As pessoas adoram histórias.

Elas se sobrepõem muitas vezes a qualquer lógica ou estatística.

O marketing gosta de histórias

A galera de Marketing sabe há muito tempo o valor das histórias (storytelling).

Mesclar tópicos de qualidades de um produto com apelos emocionais são itens importantes para destacar em campanhas. Quando isso é incorporado dentro de uma história bem urdida, pode funcionar como uma liga que torna o produto ainda mais atraente, além de aumentar o recall.

Ao saborear um pedaço de panetone da Bauducco, você pode vir a ler a história da família italiana que desembarcou no Brasil com a receita de panetone da família nas mãos.

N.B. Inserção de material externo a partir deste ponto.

-- ==== Sys2Proof/Laws/Host.lean ====
section
/-!
SUPPORT. What accepting a request and answering it do (R614, R615, R646).
-/
namespace Sys2Proof.Machine

@[simp] theorem sess_setSess_same (s : State) (k : Nat) (x : Sess) : (s.setSess k x).sess k = x := kget_kset_same _ _ _ _

theorem sess_setSess_other (s : State) (k j : Nat) (x : Sess) (h : j ≠ k) : (s.setSess k x).sess j = s.sess j := kget_kset_other _ _ _ _ _ h

@[simp] theorem sess_modSess_same (s : State) (k : Nat) (f : Sess → Sess) : (s.modSess k f).sess k = f (s.sess k) := sess_setSess_same _ _ _

theorem sess_modSess_other (s : State) (k j : Nat) (f : Sess → Sess) (h : j ≠ k) : (s.modSess k f).sess j = s.sess j :=
  sess_setSess_other _ _ _ _ h

/-- The count of outstanding transactions rests on each session's own count alone. -/
theorem outAll_congr (s n : State) (h : ∀ k, (n.sess k).outst.length = (s.sess k).outst.length) : n.outAll = s.outAll := by
  simp only [State.outAll, h]

theorem outst_setSess (s : State) (k : Nat) (x : Sess) (h : x.outst = (s.sess k).outst) (j : Nat) :
    ((s.setSess k x).sess j).outst = (s.sess j).outst := by
  by_cases hj : j = k
  · subst hj
    simp [h]
  · rw [sess_setSess_other _ _ _ _ hj]

theorem outst_modSess (s : State) (k : Nat) (f : Sess → Sess) (h : (f (s.sess k)).outst = (s.sess k).outst) (j : Nat) :
    ((s.modSess k f).sess j).outst = (s.sess j).outst := outst_setSess s k _ h j

/-- An accepted request runs. -/
theorem request_accepted (s : State) (q : HReq) (kind op : Nat) (rd : Bool) (h : State → HR) (ha : s.accepts q = true) :
    s.request q kind op rd h = (s.greet q kind).serve q kind op h := by
  simp only [State.accepts, Bool.and_eq_true, decide_eq_true_eq] at ha
  obtain ⟨⟨⟨⟨⟨⟨hup, hop⟩, _⟩, hfr⟩, hroom⟩, hall⟩, _⟩ := ha
  have hns : s.aon.dev ≠ .safe := by
    intro hc
    simp [State.up, hc] at hup
  have hout : ((s.setSess q.sess { s.sess q.sess with lastAuth := s.time.now }).modSess q.sess
      (fun x => { x with h := q.tag % 65536 })).outAll = s.outAll :=
    outAll_congr _ _ (fun k => by rw [outst_modSess _ _ _ (by rfl), outst_setSess _ _ _ (by rfl)])
  unfold State.request
  rw [if_neg hns, hup, hop]
  simp only [Bool.not_true, Bool.or_false, Bool.false_eq_true, if_false]
  rw [if_pos hfr, if_neg]
  · rfl
  · rw [hout]
    show ¬ ((s.sess q.sess).outst.length + 1 > s.maxOut q.sess ∨ _)
    omega

/-- A request that is answered later leaves what its rule leaves. -/
theorem serve_later (s : State) (q : HReq) (kind op : Nat) (h : State → HR) (n : State) (hh : h (s.accept q kind op) = (n, none)) :
    s.serve q kind op h = n := by
  simp only [State.serve, hh]

/-- A request that is answered at once. -/
theorem serve_now (s : State) (q : HReq) (kind op : Nat) (h : State → HR) (n : State) (st : Nat) (body : List Byte)
    (hh : h (s.accept q kind op) = (n, some (st, body))) : s.serve q kind op h = n.answer q.sess q.tag st body := by
  simp only [State.serve, hh]

/-- Greeting leaves what is outstanding alone. -/
theorem greet_outst (s : State) (q : HReq) (kind k : Nat) : ((s.greet q kind).sess k).outst = (s.sess k).outst := by
  have hz : ∀ (n : State) (z : Sleep), ({ n with sleep := z } : State).sess k = n.sess k := fun _ _ => rfl
  unfold State.greet
  simp only []
  rw [hz, outst_modSess _ _ _ (by rfl), outst_modSess _ _ _ (by rfl), outst_setSess _ _ _ (by rfl)]

/-- What is outstanding in the state taken. -/
theorem taken_outst (s : State) (q : HReq) (kind op : Nat) (ha : s.accepts q = true) :
    ((s.taken q kind op).sess q.sess).outst.find? (fun o => o.1 == q.tag) = some (q.tag, kind, op) := by
  simp only [State.accepts, Bool.and_eq_true] at ha
  have h := ha.2
  have he : ((s.taken q kind op).sess q.sess).outst = (s.sess q.sess).outst ++ [(q.tag, kind, op)] := by
    unfold State.taken State.accept
    rw [sess_modSess_same, greet_outst]
  rw [he, List.find?_append]
  have hn : (s.sess q.sess).outst.find? (fun o => o.1 == q.tag) = none := by
    rw [List.find?_eq_none]
    intro o ho
    have := List.all_eq_true.mp h o ho
    simpa using this
  simp [hn]

/-- What sending puts out: over Ward one message, over SPI one more in the queue; nothing else of the session's requests. -/
theorem send_ward (s : State) (k kind status tag : Nat) (body : List Byte) (ho : s.sessOpen k = true) (hk : k ≠ sSpi)
    (htx : (s.sess k).tx + 1 < 2 ^ 48) :
    (s.send k kind status tag body).out = Out.ward k (s.dataHeader k body.length) kind status tag body :: s.out ∧
    ((s.send k kind status tag body).sess k).outst = (s.sess k).outst ∧ (s.send k kind status tag body).links.spiQ = s.links.spiQ := by
  unfold State.send
  rw [ho]
  simp only [Bool.not_true, Bool.false_eq_true, if_false, if_neg hk]
  rw [if_neg (by omega)]
  refine ⟨rfl, ?_, rfl⟩
  show ((s.setSess k _).sess k).outst = _
  rw [sess_setSess_same]

/-- Over SPI an answer stands last in the queue. -/
theorem send_spi (s : State) (kind status tag : Nat) (body : List Byte) (ho : s.sessOpen sSpi = true) (hq : s.links.spiQ.length < 8) :
    (s.send sSpi kind status tag body).links.spiQ = s.links.spiQ ++ [msgBytes kind status tag body] ∧
    (s.send sSpi kind status tag body).sess sSpi = s.sess sSpi := by
  unfold State.send
  rw [ho]
  simp only [Bool.not_true, Bool.false_eq_true, if_false, if_true, if_pos hq]
  exact ⟨trivial, rfl⟩

/-- Sending leaves the requests and the last answer of CONTROL alone. -/
theorem send_keeps (s : State) (k kind status tag : Nat) (body : List Byte) :
    ((s.send k kind status tag body).sess k).outst = (s.sess k).outst ∧
    (s.send k kind status tag body).links.lastStatus = s.links.lastStatus ∧
    (s.send k kind status tag body).links.lastOpcode = s.links.lastOpcode ∧
    (s.send k kind status tag body).links.lastSlot = s.links.lastSlot := by
  unfold State.send
  split
  · exact ⟨rfl, rfl, rfl, rfl⟩
  split
  · exact ⟨rfl, rfl, rfl, rfl⟩
  simp only []
  split
  · exact ⟨rfl, rfl, rfl, rfl⟩
  · refine ⟨?_, rfl, rfl, rfl⟩
    show ((s.setSess k _).sess k).outst = _
    rw [sess_setSess_same]

/-- The answer to an outstanding transaction: what was outstanding is no more, and the answer has left. `s` is the state
whose counter and queue the answer's rule did not touch. -/
theorem answer_answered (s m : State) (q : HReq) (kind op st : Nat) (body : List Byte)
    (hf : (m.sess q.sess).outst.find? (fun o => o.1 == q.tag) = some (q.tag, kind, op)) (ho : m.sessOpen q.sess = true)
    (htx : (m.sess q.sess).tx = (s.sess q.sess).tx ∧ (m.sess q.sess).gen = (s.sess q.sess).gen) (hq : m.links.spiQ = s.links.spiQ) :
    Answered s (m.answer q.sess q.tag st body) q kind op st body := by
  have key : ∃ m' : State, m.answer q.sess q.tag st body = m'.send q.sess (kind + 0x80) st q.tag body ∧
      (m'.sess q.sess).outst = (m.sess q.sess).outst.filter (fun o => o.1 != q.tag) ∧ m'.sessOpen q.sess = true ∧
      ((m'.sess q.sess).tx = (m.sess q.sess).tx ∧ (m'.sess q.sess).gen = (m.sess q.sess).gen) ∧ m'.links.spiQ = m.links.spiQ ∧
      (kind = 3 → m'.links.lastStatus = st ∧ m'.links.lastOpcode = op ∧ m'.links.lastSlot = q.sess) := by
    unfold State.answer
    simp only [hf]
    refine ⟨_, rfl, ?_, ?_, ?_, ?_, ?_⟩
    · split <;> (show ((m.setSess q.sess _).sess q.sess).outst = _; rw [sess_setSess_same])
    · have hst : (m.setSess q.sess { (m.sess q.sess) with
          outst := (m.sess q.sess).outst.filter (fun o => o.1 != q.tag)
          held := if holdable kind st (kind == 5 && op == 1) then
            (({ tag := q.tag, kind := kind, status := st, result := body } : Held) :: (m.sess q.sess).held).take 32
            else (m.sess q.sess).held }).sessOpen q.sess = true := by
        unfold State.sessOpen at ho ⊢
        split
        · rename_i h
          rw [if_pos h] at ho
          exact ho
        · rename_i h
          rw [if_neg h] at ho
          rw [sess_setSess_same]
          exact ho
      split
      · exact hst
      · exact hst
    · split <;> (show ((m.setSess q.sess _).sess q.sess).tx = _ ∧ ((m.setSess q.sess _).sess q.sess).gen = _
                 rw [sess_setSess_same]
                 exact ⟨rfl, rfl⟩)
    · split <;> rfl
    · intro h
      subst h
      exact ⟨rfl, rfl, rfl⟩
  obtain ⟨m', he, hout, hopen, htx', hq', hlast⟩ := key
  rw [he]
  obtain ⟨h1, h2, h3, h4⟩ := send_keeps m' q.sess (kind + 0x80) st q.tag body
  refine ⟨?_, ?_, ?_, ?_⟩
  · rw [h1, hout]
    simp [List.all_eq_true]
  · intro hk hlt
    rw [(send_ward m' q.sess _ _ _ _ hopen hk (by rw [htx'.1, htx.1]; exact hlt)).1]
    have hd : m'.dataHeader q.sess body.length = s.dataHeader q.sess body.length := by
      unfold State.dataHeader State.sidOf
      rw [htx'.1, htx'.2, htx.1, htx.2]
    rw [hd]
    rfl
  · intro hk hlt
    rw [hk] at hopen ⊢
    rw [(send_spi m' _ _ _ _ hopen (by rw [hq', hq]; exact hlt)).1, hq', hq]
  · intro hk
    rw [h2, h3, h4]
    exact hlast hk

/-! ### Commands -/

/-- The state taken differs in the session's record and the idle count alone. -/
@[simp] theorem taken_pending (s : State) (q : HReq) (kind op : Nat) : (s.taken q kind op).pending = s.pending := by
  unfold State.taken State.accept State.greet; simp only [modSess_pending, setSess_pending]
@[simp] theorem taken_time (s : State) (q : HReq) (kind op : Nat) : (s.taken q kind op).time = s.time := by
  unfold State.taken State.accept State.greet; simp only [modSess_time, setSess_time]
@[simp] theorem taken_aon (s : State) (q : HReq) (kind op : Nat) : (s.taken q kind op).aon = s.aon := by
  unfold State.taken State.accept State.greet; simp only [modSess_aon, setSess_aon]
@[simp] theorem taken_la (s : State) (q : HReq) (kind op : Nat) : (s.taken q kind op).la = s.la := by
  unfold State.taken State.accept State.greet; simp only [modSess_la, setSess_la]
@[simp] theorem taken_lb (s : State) (q : HReq) (kind op : Nat) : (s.taken q kind op).lb = s.lb := by
  unfold State.taken State.accept State.greet; simp only [modSess_lb, setSess_lb]
@[simp] theorem taken_kn (s : State) (q : HReq) (kind op : Nat) : (s.taken q kind op).kn = s.kn := by
  unfold State.taken State.accept State.greet; simp only [modSess_kn, setSess_kn]
@[simp] theorem taken_lg (s : State) (q : HReq) (kind op : Nat) : (s.taken q kind op).lg = s.lg := by
  unfold State.taken State.accept State.greet; simp only [modSess_lg, setSess_lg]
@[simp] theorem taken_cfg (s : State) (q : HReq) (kind op : Nat) : (s.taken q kind op).cfg = s.cfg := by
  unfold State.taken State.accept State.greet; simp only [modSess_cfg, setSess_cfg]
@[simp] theorem taken_stage (s : State) (q : HReq) (kind op : Nat) : (s.taken q kind op).stage = s.stage := by
  unfold State.taken State.accept State.greet; simp only [modSess_stage, setSess_stage]
@[simp] theorem taken_ovl (s : State) (q : HReq) (kind op : Nat) : (s.taken q kind op).ovl = s.ovl := by
  unfold State.taken State.accept State.greet; simp only [modSess_ovl, setSess_ovl]
@[simp] theorem taken_ch (s : State) (q : HReq) (kind op : Nat) : (s.taken q kind op).ch = s.ch := by
  unfold State.taken State.accept State.greet; simp only [modSess_ch, setSess_ch]
@[simp] theorem taken_sw (s : State) (q : HReq) (kind op : Nat) : (s.taken q kind op).sw = s.sw := by
  unfold State.taken State.accept State.greet; simp only [modSess_sw, setSess_sw]
@[simp] theorem taken_cur (s : State) (q : HReq) (kind op : Nat) : (s.taken q kind op).cur = s.cur := by
  unfold State.taken State.accept State.greet; simp only [modSess_cur, setSess_cur]
@[simp] theorem taken_strCur (s : State) (q : HReq) (kind op : Nat) : (s.taken q kind op).strCur = s.strCur := by
  unfold State.taken State.accept State.greet; simp only [modSess_strCur, setSess_strCur]
@[simp] theorem taken_prot (s : State) (q : HReq) (kind op : Nat) : (s.taken q kind op).prot = s.prot := by
  unfold State.taken State.accept State.greet; simp only [modSess_prot, setSess_prot]
@[simp] theorem taken_th (s : State) (q : HReq) (kind op : Nat) : (s.taken q kind op).th = s.th := by
  unfold State.taken State.accept State.greet; simp only [modSess_th, setSess_th]
@[simp] theorem taken_est (s : State) (q : HReq) (kind op : Nat) : (s.taken q kind op).est = s.est := by
  unfold State.taken State.accept State.greet; simp only [modSess_est, setSess_est]
@[simp] theorem taken_lim (s : State) (q : HReq) (kind op : Nat) : (s.taken q kind op).lim = s.lim := by
  unfold State.taken State.accept State.greet; simp only [modSess_lim, setSess_lim]
@[simp] theorem taken_bal (s : State) (q : HReq) (kind op : Nat) : (s.taken q kind op).bal = s.bal := by
  unfold State.taken State.accept State.greet; simp only [modSess_bal, setSess_bal]
@[simp] theorem taken_hasp (s : State) (q : HReq) (kind op : Nat) : (s.taken q kind op).hasp = s.hasp := by
  unfold State.taken State.accept State.greet; simp only [modSess_hasp, setSess_hasp]
@[simp] theorem taken_lease (s : State) (q : HReq) (kind op : Nat) : (s.taken q kind op).lease = s.lease := by
  unfold State.taken State.accept State.greet; simp only [modSess_lease, setSess_lease]
@[simp] theorem taken_com (s : State) (q : HReq) (kind op : Nat) : (s.taken q kind op).com = s.com := by
  unfold State.taken State.accept State.greet; simp only [modSess_com, setSess_com]
@[simp] theorem taken_power (s : State) (q : HReq) (kind op : Nat) : (s.taken q kind op).power = s.power := by
  unfold State.taken State.accept State.greet; simp only [modSess_power, setSess_power]
@[simp] theorem taken_fifos (s : State) (q : HReq) (kind op : Nat) : (s.taken q kind op).fifos = s.fifos := by
  unfold State.taken State.accept State.greet; simp only [modSess_fifos, setSess_fifos]
@[simp] theorem taken_pick (s : State) (q : HReq) (kind op : Nat) : (s.taken q kind op).pick = s.pick := by
  unfold State.taken State.accept State.greet; simp only [modSess_pick, setSess_pick]
@[simp] theorem taken_nest (s : State) (q : HReq) (kind op : Nat) : (s.taken q kind op).nest = s.nest := by
  unfold State.taken State.accept State.greet; simp only [modSess_nest, setSess_nest]
@[simp] theorem taken_tap (s : State) (q : HReq) (kind op : Nat) : (s.taken q kind op).tap = s.tap := by
  unfold State.taken State.accept State.greet; simp only [modSess_tap, setSess_tap]
@[simp] theorem taken_balls (s : State) (q : HReq) (kind op : Nat) : (s.taken q kind op).balls = s.balls := by
  unfold State.taken State.accept State.greet; simp only [modSess_balls, setSess_balls]
@[simp] theorem taken_free (s : State) (q : HReq) (kind op : Nat) : (s.taken q kind op).free = s.free := by
  unfold State.taken State.accept State.greet; simp only [modSess_free, setSess_free]
@[simp] theorem taken_leaf (s : State) (q : HReq) (kind op : Nat) (l : Leaf) : (s.taken q kind op).leaf l = s.leaf l := by
  cases l
  · exact taken_la s q kind op
  · exact taken_lb s q kind op
@[simp] theorem taken_out (s : State) (q : HReq) (kind op : Nat) : (s.taken q kind op).out = s.out := by
  unfold State.taken State.accept State.greet; simp only [modSess_out, setSess_out]
theorem modSess_spiQ (s : State) (k : Nat) (f : Sess → Sess) : (s.modSess k f).links.spiQ = s.links.spiQ := rfl
theorem modSess_maint (s : State) (k : Nat) (f : Sess → Sess) : (s.modSess k f).links.maintEn = s.links.maintEn ∧
    (s.modSess k f).links.maintSince = s.links.maintSince := ⟨rfl, rfl⟩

Quer ela seja verdadeira ou inventada, o panetone parece ainda mais “gostoso”…

O poder das histórias é tão grande que, mesmo quando ele sequer fala da marca, pode ter um poder impactante, ajudando a projetar a imagem de uma empresa. Esse é o caso, por exemplo, do belíssimo e emocionante vídeo viral da Dove intitulado “Você é mais bonita do que pensa”.

A história da história desse comercial brasileiro da Dove de 2013, vencedor do Prêmio de Cannes de 2013, com mais de 160 milhões de visualizações e traduzida para 25 línguas, é contada aqui.

Relatos impactam mais que números

Digamos que alguém lê um texto seco que diz simplesmente que esse ano já teve 20 assaltos a residências no seu bairro contra 24 no mesmo período do ano passado. Isso passa batido e logo o leitor pula para a seção de politica ou esportes.

Agora se o porteiro conta para a mesma pessoa sobre um assalto à residência em um condomínio próximo, o morador fica apavorado e pensa logo o que deve fazer diante de um risco iminente.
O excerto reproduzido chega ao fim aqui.